EXERCISE DETAILS
Below are entries. Copy exactly the lines running from the line that holds "structure Cmd where" to the line that holds "for a wave -/", with both ends included.

****************************************

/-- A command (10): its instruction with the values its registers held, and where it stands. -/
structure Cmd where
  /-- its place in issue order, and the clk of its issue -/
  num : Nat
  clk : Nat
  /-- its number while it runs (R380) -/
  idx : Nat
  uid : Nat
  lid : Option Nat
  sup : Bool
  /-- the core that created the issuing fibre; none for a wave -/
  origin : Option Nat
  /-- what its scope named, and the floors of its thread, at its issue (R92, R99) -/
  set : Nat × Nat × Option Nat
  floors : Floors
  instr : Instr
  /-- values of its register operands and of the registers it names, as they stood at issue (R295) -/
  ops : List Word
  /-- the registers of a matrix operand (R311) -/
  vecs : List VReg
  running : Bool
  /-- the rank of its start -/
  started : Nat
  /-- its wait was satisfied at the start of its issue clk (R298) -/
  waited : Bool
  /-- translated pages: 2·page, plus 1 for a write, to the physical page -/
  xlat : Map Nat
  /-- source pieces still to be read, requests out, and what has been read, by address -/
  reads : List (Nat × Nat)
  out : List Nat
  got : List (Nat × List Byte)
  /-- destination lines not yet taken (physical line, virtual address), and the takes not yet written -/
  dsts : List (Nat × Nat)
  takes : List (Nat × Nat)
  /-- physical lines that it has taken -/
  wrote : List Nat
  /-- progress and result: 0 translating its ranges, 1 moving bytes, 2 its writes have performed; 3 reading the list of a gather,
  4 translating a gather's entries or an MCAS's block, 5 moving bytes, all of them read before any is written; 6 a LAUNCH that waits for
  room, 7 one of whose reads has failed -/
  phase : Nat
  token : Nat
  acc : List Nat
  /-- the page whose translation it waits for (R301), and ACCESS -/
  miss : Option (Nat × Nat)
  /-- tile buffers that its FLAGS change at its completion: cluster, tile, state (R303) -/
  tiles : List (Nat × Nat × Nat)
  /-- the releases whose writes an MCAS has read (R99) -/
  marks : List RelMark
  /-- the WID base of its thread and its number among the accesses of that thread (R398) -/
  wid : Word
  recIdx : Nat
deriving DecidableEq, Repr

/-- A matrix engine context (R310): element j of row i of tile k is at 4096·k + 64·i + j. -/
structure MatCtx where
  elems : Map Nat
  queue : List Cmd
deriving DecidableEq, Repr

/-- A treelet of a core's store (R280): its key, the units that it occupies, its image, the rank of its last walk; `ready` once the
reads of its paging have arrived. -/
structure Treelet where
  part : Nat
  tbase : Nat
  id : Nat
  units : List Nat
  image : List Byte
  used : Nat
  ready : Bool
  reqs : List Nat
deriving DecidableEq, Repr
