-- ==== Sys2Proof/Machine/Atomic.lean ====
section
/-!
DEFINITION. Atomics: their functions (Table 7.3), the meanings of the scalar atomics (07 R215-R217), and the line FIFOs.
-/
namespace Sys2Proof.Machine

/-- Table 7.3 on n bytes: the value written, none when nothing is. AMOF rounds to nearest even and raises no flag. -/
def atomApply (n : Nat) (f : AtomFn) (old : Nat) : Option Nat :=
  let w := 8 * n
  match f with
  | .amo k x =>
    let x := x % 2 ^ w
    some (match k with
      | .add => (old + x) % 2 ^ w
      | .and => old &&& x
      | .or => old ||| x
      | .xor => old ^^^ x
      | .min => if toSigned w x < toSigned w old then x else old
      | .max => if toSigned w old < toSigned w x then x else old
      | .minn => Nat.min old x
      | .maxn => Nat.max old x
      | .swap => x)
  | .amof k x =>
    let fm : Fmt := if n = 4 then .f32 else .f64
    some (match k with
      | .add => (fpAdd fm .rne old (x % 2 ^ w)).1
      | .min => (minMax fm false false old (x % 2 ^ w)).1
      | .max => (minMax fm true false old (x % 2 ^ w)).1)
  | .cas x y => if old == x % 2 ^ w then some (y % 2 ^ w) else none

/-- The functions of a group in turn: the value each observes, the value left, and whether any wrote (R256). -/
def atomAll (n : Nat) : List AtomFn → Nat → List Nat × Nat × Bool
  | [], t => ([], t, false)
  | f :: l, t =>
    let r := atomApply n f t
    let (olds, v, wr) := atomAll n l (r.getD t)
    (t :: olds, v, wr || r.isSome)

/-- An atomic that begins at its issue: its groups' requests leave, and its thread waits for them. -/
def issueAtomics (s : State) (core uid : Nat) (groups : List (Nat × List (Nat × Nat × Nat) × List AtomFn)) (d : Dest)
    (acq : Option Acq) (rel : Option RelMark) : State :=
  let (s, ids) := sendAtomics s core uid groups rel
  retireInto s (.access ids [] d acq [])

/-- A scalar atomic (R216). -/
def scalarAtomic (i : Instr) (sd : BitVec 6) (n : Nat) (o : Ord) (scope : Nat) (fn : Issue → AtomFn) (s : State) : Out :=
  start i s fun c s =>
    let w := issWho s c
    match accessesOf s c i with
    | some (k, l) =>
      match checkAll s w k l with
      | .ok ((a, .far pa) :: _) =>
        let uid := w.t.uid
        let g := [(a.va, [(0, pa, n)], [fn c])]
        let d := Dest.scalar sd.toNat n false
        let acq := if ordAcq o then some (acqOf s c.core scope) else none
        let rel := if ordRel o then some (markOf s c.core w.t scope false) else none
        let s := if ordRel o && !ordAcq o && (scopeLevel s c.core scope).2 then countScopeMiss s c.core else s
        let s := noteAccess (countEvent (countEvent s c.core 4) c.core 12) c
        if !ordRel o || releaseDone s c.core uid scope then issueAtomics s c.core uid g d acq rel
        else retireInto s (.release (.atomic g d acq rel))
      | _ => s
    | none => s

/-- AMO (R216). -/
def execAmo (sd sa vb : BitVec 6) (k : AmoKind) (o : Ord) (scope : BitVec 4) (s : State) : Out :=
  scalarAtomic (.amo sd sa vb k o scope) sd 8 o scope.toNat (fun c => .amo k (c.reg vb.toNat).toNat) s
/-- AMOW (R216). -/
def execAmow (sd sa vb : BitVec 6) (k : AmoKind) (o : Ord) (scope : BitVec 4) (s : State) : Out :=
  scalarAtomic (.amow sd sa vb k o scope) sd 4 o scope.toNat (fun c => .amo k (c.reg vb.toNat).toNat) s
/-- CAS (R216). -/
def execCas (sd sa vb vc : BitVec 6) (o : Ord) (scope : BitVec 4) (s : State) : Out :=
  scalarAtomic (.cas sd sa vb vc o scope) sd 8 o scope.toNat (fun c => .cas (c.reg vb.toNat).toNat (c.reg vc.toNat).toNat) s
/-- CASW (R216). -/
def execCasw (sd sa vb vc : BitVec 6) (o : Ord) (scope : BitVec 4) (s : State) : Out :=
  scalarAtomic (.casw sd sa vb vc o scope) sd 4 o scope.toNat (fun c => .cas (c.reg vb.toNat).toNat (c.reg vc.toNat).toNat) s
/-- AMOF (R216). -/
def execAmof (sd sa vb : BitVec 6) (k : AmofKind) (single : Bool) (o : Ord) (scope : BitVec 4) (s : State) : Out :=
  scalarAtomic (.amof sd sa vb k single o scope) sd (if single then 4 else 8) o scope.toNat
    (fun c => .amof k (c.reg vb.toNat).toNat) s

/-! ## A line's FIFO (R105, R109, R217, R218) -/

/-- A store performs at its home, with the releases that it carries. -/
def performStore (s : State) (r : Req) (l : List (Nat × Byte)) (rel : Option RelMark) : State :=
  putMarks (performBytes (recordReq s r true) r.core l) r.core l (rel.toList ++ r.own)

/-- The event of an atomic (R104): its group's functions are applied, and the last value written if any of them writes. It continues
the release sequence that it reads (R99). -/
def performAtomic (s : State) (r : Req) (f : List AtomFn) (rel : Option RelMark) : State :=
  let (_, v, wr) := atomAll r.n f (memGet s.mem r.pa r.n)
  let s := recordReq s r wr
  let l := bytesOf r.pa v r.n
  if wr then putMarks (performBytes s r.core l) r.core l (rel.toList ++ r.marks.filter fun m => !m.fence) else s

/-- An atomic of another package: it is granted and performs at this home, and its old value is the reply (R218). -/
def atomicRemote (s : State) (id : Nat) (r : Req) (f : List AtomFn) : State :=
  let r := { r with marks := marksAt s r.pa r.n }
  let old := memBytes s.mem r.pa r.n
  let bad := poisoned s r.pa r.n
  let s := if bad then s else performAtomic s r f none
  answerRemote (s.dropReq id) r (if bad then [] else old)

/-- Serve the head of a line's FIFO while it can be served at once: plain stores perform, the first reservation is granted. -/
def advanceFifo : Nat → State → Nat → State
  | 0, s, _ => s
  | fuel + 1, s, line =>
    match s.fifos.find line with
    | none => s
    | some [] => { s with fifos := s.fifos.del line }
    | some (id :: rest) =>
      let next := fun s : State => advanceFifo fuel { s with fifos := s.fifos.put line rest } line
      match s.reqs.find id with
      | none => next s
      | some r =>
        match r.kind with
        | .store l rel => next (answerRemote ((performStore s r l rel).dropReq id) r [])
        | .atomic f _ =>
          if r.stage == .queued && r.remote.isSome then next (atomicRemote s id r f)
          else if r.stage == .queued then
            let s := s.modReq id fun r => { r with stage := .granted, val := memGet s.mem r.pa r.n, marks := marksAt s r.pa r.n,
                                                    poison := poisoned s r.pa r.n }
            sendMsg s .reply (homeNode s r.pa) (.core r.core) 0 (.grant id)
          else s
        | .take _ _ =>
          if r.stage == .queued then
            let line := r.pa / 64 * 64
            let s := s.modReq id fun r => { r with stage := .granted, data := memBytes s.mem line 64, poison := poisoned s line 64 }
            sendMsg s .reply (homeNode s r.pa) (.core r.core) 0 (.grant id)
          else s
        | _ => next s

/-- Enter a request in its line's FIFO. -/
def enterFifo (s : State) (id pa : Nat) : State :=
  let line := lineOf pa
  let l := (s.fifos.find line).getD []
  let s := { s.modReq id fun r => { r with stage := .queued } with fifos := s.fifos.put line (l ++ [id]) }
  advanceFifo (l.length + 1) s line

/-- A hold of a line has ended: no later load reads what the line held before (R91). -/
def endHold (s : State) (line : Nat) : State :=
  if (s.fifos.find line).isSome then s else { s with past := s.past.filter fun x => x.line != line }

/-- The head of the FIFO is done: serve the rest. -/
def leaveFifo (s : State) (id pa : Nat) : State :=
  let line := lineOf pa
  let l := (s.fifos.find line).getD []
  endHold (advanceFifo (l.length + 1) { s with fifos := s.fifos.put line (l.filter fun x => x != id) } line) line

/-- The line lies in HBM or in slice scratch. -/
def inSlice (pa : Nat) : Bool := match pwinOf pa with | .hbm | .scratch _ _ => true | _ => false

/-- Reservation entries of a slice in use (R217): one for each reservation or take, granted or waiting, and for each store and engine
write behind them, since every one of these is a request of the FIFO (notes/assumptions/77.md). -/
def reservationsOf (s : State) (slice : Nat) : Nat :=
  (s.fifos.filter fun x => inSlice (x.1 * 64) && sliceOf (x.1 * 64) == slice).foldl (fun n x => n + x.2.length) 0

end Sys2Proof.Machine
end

****************************************

REPLY
structure Cmd where
  /-- its place in issue order, and the clk of its issue -/
  num : Nat
  clk : Nat
  /-- its number while it runs (R380) -/
  idx : Nat
  uid : Nat
  lid : Option Nat
  sup : Bool
  /-- the core that created the issuing fibre; none for a wave -/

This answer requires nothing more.